__GOAL OF THE EXERCISE__
Wherever the line with "(queueConditionReport r s).link.receiveErrors" sits in the listing below, transcribe from it up to and including the line with "(raise c slot v s).powered", exactly, and leave the remaining lines out.

BEGIN DATA FOR THE TASK

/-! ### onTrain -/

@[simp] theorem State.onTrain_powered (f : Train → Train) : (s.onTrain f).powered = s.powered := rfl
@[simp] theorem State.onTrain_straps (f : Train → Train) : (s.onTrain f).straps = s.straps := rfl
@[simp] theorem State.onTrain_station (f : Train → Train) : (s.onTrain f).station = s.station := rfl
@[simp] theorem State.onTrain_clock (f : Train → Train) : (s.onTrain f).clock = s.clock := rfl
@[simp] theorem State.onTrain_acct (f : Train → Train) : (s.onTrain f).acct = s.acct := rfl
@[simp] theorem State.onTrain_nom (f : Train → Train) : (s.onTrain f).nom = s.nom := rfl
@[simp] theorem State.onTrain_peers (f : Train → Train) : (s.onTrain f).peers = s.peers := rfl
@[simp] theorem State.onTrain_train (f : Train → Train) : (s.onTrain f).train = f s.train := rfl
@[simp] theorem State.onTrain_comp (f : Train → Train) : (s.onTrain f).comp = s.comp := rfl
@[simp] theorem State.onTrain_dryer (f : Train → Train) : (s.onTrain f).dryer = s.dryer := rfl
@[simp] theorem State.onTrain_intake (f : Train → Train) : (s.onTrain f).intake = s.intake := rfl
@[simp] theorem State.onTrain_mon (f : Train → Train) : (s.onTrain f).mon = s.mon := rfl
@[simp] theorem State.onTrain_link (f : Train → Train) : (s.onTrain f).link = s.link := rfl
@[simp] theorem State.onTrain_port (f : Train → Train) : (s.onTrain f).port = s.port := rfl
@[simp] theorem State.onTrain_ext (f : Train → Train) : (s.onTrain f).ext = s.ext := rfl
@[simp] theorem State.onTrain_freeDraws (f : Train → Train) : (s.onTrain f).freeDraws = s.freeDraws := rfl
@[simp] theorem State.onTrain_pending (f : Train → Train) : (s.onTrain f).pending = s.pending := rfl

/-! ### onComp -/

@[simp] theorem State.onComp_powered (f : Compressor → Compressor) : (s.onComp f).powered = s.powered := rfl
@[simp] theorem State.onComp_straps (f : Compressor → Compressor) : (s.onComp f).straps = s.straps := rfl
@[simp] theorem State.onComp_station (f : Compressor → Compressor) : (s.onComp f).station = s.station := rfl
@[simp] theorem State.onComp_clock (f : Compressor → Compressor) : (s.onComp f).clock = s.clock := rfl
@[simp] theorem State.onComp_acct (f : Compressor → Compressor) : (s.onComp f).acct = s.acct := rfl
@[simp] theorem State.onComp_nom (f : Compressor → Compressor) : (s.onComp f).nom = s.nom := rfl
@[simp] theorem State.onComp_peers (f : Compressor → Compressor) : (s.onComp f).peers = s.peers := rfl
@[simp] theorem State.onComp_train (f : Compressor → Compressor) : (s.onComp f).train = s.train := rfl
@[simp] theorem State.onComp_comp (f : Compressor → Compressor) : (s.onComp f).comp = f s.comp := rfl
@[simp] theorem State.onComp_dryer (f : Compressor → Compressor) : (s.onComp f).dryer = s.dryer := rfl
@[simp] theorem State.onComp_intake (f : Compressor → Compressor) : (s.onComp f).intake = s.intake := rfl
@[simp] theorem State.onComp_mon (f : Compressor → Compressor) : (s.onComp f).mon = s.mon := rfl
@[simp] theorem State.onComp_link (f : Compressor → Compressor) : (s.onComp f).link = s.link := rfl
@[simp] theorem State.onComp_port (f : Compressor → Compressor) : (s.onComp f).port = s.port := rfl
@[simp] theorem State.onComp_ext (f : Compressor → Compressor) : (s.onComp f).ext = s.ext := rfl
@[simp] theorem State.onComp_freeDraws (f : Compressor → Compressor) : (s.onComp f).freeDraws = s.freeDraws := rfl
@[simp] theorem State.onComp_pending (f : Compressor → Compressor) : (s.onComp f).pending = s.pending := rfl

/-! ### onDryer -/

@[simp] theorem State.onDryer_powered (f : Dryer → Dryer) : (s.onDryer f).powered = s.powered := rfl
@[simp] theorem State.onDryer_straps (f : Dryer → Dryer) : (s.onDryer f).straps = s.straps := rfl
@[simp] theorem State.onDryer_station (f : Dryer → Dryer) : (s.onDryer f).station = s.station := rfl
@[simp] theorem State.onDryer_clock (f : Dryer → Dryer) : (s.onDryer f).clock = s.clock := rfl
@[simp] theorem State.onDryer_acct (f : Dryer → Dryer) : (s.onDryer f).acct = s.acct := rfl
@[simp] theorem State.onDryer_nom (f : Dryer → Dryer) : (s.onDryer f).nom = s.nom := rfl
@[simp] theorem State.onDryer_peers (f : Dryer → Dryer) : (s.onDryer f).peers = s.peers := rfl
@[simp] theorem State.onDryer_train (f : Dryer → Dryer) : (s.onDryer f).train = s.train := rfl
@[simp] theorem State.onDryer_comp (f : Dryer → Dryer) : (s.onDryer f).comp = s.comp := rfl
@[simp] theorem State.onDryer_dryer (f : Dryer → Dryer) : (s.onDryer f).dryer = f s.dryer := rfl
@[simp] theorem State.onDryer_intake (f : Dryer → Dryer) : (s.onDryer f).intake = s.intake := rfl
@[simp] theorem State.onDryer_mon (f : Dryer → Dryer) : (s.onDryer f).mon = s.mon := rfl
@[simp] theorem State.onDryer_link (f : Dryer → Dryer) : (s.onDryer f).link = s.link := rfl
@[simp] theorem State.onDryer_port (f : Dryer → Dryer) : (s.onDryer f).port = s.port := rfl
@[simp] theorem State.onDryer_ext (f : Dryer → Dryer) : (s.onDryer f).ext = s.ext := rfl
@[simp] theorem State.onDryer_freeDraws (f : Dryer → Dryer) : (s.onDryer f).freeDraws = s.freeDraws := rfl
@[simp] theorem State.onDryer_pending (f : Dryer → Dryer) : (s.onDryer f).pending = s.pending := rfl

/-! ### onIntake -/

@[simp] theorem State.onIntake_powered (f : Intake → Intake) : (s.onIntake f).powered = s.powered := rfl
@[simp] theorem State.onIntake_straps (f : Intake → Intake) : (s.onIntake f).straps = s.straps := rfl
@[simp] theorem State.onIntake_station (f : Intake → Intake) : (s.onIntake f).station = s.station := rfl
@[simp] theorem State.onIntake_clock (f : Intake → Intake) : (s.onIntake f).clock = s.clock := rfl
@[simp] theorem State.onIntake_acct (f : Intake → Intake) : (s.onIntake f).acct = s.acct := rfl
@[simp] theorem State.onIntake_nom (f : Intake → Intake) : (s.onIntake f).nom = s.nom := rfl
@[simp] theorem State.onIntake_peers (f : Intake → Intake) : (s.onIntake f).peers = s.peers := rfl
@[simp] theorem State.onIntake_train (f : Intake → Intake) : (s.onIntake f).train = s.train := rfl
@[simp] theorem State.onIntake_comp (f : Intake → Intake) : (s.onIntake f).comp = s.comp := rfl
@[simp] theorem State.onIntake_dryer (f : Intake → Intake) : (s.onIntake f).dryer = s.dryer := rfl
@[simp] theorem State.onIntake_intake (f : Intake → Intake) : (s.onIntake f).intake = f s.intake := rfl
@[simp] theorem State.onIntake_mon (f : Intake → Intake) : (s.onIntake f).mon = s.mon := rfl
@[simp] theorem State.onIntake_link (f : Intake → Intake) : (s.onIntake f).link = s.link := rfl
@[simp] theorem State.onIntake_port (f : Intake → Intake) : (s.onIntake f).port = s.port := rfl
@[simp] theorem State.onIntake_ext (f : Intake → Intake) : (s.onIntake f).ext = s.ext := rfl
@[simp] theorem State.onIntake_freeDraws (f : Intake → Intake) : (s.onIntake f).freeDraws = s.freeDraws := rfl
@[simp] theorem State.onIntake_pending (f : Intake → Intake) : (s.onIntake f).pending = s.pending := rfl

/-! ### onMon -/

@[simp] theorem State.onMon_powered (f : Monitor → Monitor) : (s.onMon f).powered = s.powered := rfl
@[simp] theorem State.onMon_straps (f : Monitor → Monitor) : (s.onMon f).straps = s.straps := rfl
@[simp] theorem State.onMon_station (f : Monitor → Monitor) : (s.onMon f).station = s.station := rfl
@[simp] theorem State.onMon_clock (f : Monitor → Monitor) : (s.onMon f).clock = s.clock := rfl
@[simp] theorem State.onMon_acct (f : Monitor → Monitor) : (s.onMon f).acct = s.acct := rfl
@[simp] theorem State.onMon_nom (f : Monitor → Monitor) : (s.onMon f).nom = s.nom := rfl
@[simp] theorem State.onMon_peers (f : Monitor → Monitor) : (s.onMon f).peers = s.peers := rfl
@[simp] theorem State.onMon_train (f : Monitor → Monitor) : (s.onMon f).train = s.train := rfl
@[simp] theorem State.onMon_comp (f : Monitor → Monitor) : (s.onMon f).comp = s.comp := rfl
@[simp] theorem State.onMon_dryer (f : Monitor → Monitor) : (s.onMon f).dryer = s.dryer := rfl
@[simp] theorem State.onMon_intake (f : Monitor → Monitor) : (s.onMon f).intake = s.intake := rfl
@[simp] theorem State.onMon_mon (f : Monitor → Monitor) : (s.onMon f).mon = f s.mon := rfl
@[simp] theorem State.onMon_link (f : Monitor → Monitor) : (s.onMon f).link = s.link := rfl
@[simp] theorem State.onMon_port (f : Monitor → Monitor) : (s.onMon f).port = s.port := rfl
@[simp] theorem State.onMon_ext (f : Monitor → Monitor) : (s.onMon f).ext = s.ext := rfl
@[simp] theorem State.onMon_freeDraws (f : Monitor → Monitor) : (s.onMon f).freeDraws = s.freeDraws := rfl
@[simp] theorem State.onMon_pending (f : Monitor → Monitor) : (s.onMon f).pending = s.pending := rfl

END DATA FOR THE TASK
BEGIN DATA FOR THE TASK

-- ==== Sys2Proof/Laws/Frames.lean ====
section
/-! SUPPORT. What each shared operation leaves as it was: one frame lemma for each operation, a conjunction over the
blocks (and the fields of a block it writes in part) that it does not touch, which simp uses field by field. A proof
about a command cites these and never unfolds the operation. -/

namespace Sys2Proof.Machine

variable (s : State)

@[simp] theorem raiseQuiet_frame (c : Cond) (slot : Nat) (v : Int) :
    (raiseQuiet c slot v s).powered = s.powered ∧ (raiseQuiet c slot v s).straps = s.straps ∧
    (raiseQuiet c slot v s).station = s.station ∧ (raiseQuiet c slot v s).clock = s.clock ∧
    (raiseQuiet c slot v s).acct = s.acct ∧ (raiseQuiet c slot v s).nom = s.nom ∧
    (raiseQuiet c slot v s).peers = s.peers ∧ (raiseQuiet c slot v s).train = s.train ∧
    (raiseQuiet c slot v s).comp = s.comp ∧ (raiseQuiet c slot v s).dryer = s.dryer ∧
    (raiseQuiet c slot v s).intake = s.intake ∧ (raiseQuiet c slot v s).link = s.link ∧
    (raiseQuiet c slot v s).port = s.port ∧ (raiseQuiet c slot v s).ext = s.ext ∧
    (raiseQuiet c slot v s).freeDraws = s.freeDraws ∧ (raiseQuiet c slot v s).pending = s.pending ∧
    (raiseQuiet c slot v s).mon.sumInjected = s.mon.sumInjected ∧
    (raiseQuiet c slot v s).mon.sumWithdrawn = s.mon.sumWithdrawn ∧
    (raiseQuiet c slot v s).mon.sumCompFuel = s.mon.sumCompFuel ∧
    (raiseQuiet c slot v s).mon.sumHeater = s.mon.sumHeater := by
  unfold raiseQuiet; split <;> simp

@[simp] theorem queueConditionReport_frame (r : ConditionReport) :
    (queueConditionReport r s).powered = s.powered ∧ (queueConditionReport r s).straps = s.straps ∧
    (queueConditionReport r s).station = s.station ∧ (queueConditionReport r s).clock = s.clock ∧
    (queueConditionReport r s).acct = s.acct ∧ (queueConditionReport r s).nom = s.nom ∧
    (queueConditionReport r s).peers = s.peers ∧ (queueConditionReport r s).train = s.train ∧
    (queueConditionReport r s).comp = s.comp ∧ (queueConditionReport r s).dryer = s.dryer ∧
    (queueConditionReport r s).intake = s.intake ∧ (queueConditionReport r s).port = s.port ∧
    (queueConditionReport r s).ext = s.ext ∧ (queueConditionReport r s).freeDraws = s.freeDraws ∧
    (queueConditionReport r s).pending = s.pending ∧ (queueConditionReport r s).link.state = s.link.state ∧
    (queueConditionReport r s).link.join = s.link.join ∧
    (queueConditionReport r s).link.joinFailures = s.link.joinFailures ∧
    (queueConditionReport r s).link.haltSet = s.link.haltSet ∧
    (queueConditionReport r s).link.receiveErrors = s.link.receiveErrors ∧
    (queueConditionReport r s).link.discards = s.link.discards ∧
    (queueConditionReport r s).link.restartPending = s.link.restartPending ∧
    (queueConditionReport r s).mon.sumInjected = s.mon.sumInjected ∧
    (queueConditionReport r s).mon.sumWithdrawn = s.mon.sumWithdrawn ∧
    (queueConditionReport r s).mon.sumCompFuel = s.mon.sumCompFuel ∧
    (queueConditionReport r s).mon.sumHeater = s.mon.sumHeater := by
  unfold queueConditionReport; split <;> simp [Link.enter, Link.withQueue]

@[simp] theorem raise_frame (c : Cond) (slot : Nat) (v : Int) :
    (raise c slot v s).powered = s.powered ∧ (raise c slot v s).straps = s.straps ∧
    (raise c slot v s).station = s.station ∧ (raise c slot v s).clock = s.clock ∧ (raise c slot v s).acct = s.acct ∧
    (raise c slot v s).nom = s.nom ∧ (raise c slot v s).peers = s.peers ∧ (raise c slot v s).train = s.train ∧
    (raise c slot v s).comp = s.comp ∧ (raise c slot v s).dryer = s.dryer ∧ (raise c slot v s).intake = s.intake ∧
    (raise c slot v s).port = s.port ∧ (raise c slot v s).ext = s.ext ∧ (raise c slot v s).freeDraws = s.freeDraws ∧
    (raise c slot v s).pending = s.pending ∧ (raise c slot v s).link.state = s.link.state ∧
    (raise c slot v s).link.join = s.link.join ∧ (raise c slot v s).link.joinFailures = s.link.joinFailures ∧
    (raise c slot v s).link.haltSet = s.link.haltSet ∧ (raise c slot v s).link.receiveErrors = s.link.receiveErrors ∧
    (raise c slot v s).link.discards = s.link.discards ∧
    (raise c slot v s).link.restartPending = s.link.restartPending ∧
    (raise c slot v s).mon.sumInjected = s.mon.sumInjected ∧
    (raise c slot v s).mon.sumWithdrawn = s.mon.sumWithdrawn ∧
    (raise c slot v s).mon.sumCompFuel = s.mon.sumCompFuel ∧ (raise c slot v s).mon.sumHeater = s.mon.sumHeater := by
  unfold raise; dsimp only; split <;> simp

END DATA FOR THE TASK

__SOLUTION TO THIS TASK__
    (queueConditionReport r s).link.receiveErrors = s.link.receiveErrors ∧
    (queueConditionReport r s).link.discards = s.link.discards ∧
    (queueConditionReport r s).link.restartPending = s.link.restartPending ∧
    (queueConditionReport r s).mon.sumInjected = s.mon.sumInjected ∧
    (queueConditionReport r s).mon.sumWithdrawn = s.mon.sumWithdrawn ∧
    (queueConditionReport r s).mon.sumCompFuel = s.mon.sumCompFuel ∧
    (queueConditionReport r s).mon.sumHeater = s.mon.sumHeater := by
  unfold queueConditionReport; split <;> simp [Link.enter, Link.withQueue]

@[simp] theorem raise_frame (c : Cond) (slot : Nat) (v : Int) :
    (raise c slot v s).powered = s.powered ∧ (raise c slot v s).straps = s.straps ∧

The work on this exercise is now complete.